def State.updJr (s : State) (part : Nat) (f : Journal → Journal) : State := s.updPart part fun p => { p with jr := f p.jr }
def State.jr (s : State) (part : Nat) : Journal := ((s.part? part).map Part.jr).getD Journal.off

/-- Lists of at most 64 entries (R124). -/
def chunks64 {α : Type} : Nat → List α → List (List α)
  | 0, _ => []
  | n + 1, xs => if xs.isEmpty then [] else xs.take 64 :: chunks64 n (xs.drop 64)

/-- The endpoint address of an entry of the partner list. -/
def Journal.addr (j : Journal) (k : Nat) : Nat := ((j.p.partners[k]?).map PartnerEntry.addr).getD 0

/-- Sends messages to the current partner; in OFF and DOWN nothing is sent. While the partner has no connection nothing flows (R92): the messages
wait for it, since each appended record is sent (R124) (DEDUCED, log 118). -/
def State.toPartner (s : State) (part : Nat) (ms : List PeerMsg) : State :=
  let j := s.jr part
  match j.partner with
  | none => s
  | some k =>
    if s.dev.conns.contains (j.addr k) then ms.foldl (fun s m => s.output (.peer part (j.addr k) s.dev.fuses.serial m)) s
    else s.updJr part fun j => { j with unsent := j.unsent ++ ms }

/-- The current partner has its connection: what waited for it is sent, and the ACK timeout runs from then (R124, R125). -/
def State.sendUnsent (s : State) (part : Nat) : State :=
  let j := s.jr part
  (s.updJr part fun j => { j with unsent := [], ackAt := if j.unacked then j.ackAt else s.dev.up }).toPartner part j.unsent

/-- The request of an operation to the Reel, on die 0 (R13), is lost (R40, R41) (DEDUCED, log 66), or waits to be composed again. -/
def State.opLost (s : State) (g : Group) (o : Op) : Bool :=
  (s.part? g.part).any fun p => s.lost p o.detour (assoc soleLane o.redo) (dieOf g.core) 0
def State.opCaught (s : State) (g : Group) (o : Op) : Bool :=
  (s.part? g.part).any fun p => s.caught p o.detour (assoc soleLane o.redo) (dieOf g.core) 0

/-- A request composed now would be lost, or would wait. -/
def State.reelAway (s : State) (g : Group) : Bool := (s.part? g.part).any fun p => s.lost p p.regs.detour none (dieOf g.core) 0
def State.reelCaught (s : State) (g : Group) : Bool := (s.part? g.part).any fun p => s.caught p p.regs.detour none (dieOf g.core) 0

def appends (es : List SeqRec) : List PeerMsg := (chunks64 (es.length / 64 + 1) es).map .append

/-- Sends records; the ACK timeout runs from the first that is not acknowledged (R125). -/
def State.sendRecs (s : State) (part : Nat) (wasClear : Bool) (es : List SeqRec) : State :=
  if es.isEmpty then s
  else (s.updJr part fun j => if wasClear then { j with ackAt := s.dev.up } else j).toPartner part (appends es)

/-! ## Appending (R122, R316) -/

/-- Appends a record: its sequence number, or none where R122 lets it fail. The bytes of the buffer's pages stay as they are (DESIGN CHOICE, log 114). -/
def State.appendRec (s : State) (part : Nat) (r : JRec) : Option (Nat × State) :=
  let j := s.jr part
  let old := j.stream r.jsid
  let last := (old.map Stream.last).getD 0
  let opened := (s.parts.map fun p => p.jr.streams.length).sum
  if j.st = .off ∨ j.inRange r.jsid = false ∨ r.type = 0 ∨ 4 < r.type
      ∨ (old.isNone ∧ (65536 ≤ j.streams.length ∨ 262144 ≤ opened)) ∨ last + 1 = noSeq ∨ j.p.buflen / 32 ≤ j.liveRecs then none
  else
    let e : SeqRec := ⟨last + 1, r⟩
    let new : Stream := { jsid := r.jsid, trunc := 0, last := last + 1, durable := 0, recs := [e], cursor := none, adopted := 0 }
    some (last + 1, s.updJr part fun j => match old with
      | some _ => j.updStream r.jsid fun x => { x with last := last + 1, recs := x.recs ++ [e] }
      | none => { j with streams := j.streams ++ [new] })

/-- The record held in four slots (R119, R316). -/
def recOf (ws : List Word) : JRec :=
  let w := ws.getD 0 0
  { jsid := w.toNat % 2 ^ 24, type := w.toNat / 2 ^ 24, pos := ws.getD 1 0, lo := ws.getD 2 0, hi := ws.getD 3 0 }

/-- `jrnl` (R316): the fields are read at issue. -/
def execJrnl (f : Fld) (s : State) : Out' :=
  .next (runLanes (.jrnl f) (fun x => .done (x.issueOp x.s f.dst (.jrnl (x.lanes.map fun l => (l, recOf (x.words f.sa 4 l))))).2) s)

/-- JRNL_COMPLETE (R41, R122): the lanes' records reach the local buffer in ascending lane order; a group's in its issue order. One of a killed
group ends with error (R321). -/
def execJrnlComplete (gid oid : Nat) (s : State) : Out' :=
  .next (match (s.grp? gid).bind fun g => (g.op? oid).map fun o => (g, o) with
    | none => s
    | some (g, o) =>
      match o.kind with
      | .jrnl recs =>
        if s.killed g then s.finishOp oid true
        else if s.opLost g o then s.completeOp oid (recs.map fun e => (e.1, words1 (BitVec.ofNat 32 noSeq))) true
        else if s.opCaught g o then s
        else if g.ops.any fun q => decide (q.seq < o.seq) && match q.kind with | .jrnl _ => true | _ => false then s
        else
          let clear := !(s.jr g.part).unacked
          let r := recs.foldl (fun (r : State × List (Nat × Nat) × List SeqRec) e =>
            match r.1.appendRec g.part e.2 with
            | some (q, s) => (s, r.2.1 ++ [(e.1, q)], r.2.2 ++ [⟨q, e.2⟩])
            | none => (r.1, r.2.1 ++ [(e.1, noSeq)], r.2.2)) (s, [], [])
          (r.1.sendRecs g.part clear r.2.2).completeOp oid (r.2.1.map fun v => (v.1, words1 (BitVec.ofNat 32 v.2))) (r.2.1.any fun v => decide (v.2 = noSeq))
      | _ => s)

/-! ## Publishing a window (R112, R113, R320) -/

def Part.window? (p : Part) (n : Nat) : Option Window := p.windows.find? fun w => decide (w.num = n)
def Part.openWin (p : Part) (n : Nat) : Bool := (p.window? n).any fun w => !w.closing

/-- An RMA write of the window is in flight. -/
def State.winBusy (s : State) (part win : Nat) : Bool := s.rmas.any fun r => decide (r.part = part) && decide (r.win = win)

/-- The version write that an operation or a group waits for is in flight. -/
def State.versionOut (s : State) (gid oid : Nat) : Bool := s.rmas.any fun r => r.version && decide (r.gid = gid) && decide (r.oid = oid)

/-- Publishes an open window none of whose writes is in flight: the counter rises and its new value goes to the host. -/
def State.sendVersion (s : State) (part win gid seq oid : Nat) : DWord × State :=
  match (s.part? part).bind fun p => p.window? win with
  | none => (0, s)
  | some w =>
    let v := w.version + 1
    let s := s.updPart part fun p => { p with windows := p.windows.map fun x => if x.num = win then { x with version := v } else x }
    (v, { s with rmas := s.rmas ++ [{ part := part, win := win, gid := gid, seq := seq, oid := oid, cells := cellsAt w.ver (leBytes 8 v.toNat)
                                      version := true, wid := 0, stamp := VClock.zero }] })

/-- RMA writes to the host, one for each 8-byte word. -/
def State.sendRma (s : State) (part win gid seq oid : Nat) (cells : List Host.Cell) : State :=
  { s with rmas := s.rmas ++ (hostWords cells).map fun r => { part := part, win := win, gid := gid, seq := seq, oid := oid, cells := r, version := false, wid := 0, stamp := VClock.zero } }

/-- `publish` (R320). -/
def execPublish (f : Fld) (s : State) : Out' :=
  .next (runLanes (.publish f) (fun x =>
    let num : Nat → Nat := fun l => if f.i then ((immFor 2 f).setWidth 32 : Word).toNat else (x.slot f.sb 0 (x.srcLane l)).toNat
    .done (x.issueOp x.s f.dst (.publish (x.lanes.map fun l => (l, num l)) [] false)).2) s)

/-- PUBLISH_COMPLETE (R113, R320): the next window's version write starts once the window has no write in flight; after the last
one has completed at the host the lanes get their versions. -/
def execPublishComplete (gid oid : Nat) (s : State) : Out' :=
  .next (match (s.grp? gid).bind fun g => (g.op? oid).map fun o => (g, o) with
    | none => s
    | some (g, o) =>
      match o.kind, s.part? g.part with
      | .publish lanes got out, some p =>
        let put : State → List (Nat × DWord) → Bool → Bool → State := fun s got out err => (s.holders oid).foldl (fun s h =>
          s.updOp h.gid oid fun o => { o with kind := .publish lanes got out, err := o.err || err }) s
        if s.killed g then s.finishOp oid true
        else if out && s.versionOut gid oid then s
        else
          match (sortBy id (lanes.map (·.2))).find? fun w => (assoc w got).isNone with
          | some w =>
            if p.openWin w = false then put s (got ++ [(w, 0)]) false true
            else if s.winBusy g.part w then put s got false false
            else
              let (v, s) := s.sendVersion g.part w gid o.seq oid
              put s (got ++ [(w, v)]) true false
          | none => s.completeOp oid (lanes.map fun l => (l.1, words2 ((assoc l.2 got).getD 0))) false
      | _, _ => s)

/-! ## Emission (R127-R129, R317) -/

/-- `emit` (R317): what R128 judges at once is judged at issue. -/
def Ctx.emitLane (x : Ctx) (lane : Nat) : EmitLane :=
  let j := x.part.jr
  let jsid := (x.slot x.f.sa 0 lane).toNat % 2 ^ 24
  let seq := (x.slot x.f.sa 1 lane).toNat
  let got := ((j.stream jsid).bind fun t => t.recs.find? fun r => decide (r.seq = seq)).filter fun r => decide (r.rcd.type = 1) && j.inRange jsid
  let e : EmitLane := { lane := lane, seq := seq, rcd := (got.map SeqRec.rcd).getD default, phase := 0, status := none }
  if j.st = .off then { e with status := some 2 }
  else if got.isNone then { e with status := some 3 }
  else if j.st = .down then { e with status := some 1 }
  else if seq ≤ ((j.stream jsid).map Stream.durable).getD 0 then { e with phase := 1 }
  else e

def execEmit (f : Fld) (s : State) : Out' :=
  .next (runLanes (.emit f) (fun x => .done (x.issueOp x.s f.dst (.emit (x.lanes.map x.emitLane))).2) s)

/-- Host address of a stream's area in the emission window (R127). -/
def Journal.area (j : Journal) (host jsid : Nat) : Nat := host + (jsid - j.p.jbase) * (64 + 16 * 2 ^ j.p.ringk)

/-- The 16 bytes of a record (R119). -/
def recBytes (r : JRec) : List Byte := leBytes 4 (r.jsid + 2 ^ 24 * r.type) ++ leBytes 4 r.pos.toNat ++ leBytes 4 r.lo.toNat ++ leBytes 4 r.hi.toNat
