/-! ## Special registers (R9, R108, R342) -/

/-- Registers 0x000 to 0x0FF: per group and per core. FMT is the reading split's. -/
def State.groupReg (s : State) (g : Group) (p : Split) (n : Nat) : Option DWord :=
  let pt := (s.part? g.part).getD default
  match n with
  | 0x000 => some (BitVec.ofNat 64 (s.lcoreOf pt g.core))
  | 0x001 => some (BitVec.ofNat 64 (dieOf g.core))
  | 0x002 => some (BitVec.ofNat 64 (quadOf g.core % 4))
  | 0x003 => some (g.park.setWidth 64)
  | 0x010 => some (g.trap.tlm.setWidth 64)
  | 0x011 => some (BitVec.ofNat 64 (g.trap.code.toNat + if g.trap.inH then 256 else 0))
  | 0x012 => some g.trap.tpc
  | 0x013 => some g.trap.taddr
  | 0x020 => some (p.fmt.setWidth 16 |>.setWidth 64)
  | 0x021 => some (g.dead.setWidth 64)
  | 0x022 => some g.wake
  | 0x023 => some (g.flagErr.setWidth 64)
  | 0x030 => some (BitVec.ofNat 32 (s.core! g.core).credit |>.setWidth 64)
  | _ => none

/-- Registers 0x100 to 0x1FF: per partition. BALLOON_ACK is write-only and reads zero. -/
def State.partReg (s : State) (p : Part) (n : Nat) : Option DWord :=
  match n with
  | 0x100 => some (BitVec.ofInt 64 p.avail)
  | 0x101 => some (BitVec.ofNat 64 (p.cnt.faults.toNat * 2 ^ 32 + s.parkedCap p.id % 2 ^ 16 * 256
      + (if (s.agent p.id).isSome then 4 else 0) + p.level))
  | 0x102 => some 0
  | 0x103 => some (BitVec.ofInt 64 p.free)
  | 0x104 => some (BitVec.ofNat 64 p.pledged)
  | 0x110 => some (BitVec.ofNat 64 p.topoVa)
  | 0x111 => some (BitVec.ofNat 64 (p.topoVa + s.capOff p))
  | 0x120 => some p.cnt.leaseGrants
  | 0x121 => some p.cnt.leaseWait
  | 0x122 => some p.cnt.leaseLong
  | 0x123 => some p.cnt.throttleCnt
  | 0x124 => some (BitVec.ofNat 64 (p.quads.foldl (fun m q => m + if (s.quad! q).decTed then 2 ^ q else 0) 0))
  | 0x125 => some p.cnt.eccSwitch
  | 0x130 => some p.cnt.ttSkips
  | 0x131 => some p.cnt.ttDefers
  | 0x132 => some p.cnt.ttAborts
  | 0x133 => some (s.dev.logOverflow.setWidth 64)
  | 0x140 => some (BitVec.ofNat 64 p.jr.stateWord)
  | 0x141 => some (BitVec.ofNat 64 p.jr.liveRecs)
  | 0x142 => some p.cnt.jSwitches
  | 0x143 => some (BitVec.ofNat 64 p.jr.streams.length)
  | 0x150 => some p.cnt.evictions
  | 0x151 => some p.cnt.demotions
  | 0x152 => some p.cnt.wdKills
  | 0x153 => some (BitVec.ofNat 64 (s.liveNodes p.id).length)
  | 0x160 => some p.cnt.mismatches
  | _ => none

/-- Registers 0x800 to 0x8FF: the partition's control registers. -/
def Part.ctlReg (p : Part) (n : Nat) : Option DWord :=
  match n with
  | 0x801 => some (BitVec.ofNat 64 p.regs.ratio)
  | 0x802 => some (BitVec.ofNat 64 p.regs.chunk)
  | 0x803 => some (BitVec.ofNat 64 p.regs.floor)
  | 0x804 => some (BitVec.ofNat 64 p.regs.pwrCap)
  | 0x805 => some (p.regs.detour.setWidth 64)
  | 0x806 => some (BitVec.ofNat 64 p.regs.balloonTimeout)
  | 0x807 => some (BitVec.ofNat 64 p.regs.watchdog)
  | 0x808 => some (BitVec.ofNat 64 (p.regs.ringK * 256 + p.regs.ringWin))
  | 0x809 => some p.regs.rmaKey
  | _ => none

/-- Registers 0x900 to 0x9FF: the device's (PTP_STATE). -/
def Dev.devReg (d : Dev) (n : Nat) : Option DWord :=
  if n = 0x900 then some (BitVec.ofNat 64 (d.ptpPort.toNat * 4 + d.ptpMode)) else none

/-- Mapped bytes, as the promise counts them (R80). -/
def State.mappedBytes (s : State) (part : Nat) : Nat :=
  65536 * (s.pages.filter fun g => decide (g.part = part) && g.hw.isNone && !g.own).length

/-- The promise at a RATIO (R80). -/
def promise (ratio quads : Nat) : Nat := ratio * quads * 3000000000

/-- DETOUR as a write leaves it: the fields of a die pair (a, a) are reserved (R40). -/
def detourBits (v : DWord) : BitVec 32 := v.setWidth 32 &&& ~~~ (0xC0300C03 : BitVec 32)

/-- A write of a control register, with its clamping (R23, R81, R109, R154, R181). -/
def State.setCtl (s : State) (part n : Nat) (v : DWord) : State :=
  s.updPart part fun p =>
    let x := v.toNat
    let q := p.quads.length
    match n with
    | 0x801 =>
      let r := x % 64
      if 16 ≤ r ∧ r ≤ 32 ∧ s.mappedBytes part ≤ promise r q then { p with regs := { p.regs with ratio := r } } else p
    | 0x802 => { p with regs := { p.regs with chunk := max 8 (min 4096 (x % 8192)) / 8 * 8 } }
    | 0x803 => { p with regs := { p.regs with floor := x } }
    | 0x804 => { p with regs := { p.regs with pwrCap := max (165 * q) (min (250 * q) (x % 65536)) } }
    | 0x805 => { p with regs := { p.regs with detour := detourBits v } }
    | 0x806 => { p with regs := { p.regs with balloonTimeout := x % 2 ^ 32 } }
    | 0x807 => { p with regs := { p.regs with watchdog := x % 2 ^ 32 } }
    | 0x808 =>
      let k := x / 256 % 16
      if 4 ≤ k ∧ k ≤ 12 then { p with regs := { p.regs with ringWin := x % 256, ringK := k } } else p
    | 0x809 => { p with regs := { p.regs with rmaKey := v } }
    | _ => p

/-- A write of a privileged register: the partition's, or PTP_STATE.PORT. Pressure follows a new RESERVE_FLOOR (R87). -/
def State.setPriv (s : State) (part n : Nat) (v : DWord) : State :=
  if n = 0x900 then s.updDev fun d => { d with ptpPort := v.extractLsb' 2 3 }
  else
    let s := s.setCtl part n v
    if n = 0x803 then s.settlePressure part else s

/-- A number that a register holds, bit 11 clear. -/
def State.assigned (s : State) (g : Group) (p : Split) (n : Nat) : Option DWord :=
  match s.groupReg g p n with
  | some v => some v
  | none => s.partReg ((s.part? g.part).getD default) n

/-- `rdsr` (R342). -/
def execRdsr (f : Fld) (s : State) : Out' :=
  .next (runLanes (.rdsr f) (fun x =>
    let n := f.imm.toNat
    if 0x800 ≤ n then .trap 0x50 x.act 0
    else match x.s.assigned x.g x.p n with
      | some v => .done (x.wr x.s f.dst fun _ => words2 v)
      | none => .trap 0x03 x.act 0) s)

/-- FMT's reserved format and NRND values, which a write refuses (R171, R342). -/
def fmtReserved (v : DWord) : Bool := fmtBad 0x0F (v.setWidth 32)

### Problem
Show the lines above that include "soleLane".

### Answer to this task
  (s.part? g.part).any fun p => s.lost p o.detour (assoc soleLane o.redo) (dieOf g.core) 0
  (s.part? g.part).any fun p => s.caught p o.detour (assoc soleLane o.redo) (dieOf g.core) 0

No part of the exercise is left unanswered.